• _TASK TO CARRY OUT_
Below are some entries. Copy each line in them that holds "takes".

Records drawn from a dataset
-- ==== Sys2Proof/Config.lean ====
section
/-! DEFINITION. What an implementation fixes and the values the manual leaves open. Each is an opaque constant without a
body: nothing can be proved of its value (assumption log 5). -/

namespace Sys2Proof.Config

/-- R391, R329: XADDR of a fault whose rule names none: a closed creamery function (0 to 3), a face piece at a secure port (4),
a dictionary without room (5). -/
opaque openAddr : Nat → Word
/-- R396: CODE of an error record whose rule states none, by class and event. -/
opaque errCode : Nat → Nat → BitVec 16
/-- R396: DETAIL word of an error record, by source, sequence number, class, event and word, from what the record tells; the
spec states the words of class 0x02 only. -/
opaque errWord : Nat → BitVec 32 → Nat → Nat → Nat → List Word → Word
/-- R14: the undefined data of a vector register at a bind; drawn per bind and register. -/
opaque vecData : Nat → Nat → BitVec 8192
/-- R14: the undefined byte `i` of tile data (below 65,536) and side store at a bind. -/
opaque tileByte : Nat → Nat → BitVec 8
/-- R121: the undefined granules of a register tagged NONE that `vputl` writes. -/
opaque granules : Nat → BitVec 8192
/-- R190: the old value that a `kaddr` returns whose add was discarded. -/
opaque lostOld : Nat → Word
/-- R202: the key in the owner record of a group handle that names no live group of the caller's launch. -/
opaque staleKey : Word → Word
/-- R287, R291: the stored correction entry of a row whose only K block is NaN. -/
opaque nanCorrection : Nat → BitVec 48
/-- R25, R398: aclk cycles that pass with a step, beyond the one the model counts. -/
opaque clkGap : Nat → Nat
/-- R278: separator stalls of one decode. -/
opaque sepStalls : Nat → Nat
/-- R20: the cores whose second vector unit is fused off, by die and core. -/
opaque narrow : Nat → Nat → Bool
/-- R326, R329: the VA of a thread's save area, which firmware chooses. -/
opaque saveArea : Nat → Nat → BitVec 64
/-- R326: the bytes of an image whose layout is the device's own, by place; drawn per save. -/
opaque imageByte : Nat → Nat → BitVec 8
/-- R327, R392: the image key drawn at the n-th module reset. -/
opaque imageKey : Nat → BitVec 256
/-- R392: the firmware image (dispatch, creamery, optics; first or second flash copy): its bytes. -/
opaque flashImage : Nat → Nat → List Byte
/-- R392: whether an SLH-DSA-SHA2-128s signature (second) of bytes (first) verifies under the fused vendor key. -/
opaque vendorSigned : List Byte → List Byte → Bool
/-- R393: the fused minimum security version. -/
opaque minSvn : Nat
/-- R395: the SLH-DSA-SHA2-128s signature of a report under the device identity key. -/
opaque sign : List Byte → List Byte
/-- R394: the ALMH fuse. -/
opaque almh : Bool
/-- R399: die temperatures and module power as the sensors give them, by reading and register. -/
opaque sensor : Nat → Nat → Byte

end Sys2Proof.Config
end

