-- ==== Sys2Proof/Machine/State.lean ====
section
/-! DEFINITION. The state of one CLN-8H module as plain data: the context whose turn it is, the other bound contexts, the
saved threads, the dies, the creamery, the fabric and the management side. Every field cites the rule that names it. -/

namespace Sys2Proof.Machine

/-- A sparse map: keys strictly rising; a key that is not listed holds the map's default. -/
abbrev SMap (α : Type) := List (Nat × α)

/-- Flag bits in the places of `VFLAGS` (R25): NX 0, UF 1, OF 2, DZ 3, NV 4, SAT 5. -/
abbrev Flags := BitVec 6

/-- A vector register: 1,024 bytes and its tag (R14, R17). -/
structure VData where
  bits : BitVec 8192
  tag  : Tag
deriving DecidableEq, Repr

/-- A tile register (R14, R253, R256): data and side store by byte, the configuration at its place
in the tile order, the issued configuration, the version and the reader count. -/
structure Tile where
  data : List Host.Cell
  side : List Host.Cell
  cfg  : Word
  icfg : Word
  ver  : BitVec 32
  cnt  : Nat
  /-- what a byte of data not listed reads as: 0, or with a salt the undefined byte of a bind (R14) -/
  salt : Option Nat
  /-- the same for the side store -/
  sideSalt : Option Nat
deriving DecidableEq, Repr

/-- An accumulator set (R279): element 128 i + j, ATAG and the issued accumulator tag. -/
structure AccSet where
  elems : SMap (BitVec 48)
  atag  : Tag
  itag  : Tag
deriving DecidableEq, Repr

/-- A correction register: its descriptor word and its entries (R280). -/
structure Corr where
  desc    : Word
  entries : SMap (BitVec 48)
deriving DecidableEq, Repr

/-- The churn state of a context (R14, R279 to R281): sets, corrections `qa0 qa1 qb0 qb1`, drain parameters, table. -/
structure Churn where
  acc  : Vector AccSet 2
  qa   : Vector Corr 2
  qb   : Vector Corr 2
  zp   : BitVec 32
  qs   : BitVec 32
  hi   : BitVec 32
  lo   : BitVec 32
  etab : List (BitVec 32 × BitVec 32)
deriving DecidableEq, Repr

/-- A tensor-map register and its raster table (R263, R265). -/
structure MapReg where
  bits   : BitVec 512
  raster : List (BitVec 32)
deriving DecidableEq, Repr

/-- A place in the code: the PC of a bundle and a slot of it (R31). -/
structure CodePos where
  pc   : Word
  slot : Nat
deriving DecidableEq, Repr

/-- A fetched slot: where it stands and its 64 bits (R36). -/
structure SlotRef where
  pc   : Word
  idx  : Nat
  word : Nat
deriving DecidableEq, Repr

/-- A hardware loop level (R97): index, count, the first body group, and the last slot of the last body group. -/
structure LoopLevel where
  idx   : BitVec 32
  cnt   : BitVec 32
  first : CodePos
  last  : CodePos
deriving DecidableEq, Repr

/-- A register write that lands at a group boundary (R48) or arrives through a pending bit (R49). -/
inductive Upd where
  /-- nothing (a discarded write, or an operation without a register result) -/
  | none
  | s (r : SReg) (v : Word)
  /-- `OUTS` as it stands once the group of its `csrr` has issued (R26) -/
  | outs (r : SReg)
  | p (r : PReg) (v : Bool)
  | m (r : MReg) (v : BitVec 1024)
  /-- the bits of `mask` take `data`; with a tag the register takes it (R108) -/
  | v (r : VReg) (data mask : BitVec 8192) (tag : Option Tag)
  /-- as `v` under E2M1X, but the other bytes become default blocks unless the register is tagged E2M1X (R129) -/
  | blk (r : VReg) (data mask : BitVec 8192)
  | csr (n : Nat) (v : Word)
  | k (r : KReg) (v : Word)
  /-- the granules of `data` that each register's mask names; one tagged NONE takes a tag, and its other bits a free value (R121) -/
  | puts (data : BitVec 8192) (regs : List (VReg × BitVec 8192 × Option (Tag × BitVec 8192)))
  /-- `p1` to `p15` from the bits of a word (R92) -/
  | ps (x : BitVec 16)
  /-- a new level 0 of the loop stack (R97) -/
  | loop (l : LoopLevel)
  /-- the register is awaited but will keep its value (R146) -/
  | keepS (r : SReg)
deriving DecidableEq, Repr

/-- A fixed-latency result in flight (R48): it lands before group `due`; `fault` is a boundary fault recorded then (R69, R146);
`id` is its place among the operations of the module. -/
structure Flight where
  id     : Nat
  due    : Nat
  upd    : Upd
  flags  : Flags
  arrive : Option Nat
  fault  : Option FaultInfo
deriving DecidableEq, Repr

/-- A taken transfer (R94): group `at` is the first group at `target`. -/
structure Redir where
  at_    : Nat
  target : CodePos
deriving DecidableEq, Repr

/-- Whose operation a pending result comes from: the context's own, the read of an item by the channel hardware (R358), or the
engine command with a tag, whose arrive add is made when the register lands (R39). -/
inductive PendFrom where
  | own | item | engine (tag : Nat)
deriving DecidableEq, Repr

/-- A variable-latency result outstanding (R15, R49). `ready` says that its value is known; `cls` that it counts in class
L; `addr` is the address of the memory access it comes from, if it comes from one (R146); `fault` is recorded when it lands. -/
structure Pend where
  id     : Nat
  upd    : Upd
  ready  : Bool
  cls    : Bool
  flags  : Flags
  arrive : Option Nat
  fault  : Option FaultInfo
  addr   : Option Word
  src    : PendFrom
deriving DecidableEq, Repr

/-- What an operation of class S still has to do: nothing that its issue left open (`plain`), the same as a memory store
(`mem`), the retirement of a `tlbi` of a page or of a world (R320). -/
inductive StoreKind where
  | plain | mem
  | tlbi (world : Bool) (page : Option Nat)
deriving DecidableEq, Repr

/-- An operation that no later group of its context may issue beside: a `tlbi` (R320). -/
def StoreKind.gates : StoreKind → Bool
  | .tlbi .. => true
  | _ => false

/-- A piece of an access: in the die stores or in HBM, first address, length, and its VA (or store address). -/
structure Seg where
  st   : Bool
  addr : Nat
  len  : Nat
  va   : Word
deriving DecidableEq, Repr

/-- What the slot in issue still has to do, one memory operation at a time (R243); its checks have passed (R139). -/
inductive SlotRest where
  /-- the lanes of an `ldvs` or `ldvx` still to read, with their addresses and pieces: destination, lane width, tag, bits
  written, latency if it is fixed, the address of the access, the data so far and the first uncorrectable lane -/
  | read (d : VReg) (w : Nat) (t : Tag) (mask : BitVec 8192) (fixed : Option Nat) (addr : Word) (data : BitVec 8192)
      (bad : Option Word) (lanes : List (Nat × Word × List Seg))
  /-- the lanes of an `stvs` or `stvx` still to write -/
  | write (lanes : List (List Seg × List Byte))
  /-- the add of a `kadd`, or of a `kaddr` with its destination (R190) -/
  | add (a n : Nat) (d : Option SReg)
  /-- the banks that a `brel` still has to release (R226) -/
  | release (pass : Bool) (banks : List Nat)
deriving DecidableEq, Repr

• _EXPECTED ANSWER_
  /-- the bits of `mask` take `data`; with a tag the register takes it (R108) -/
  /-- the granules of `data` that each register's mask names; one tagged NONE takes a tag, and its other bits a free value (R121) -/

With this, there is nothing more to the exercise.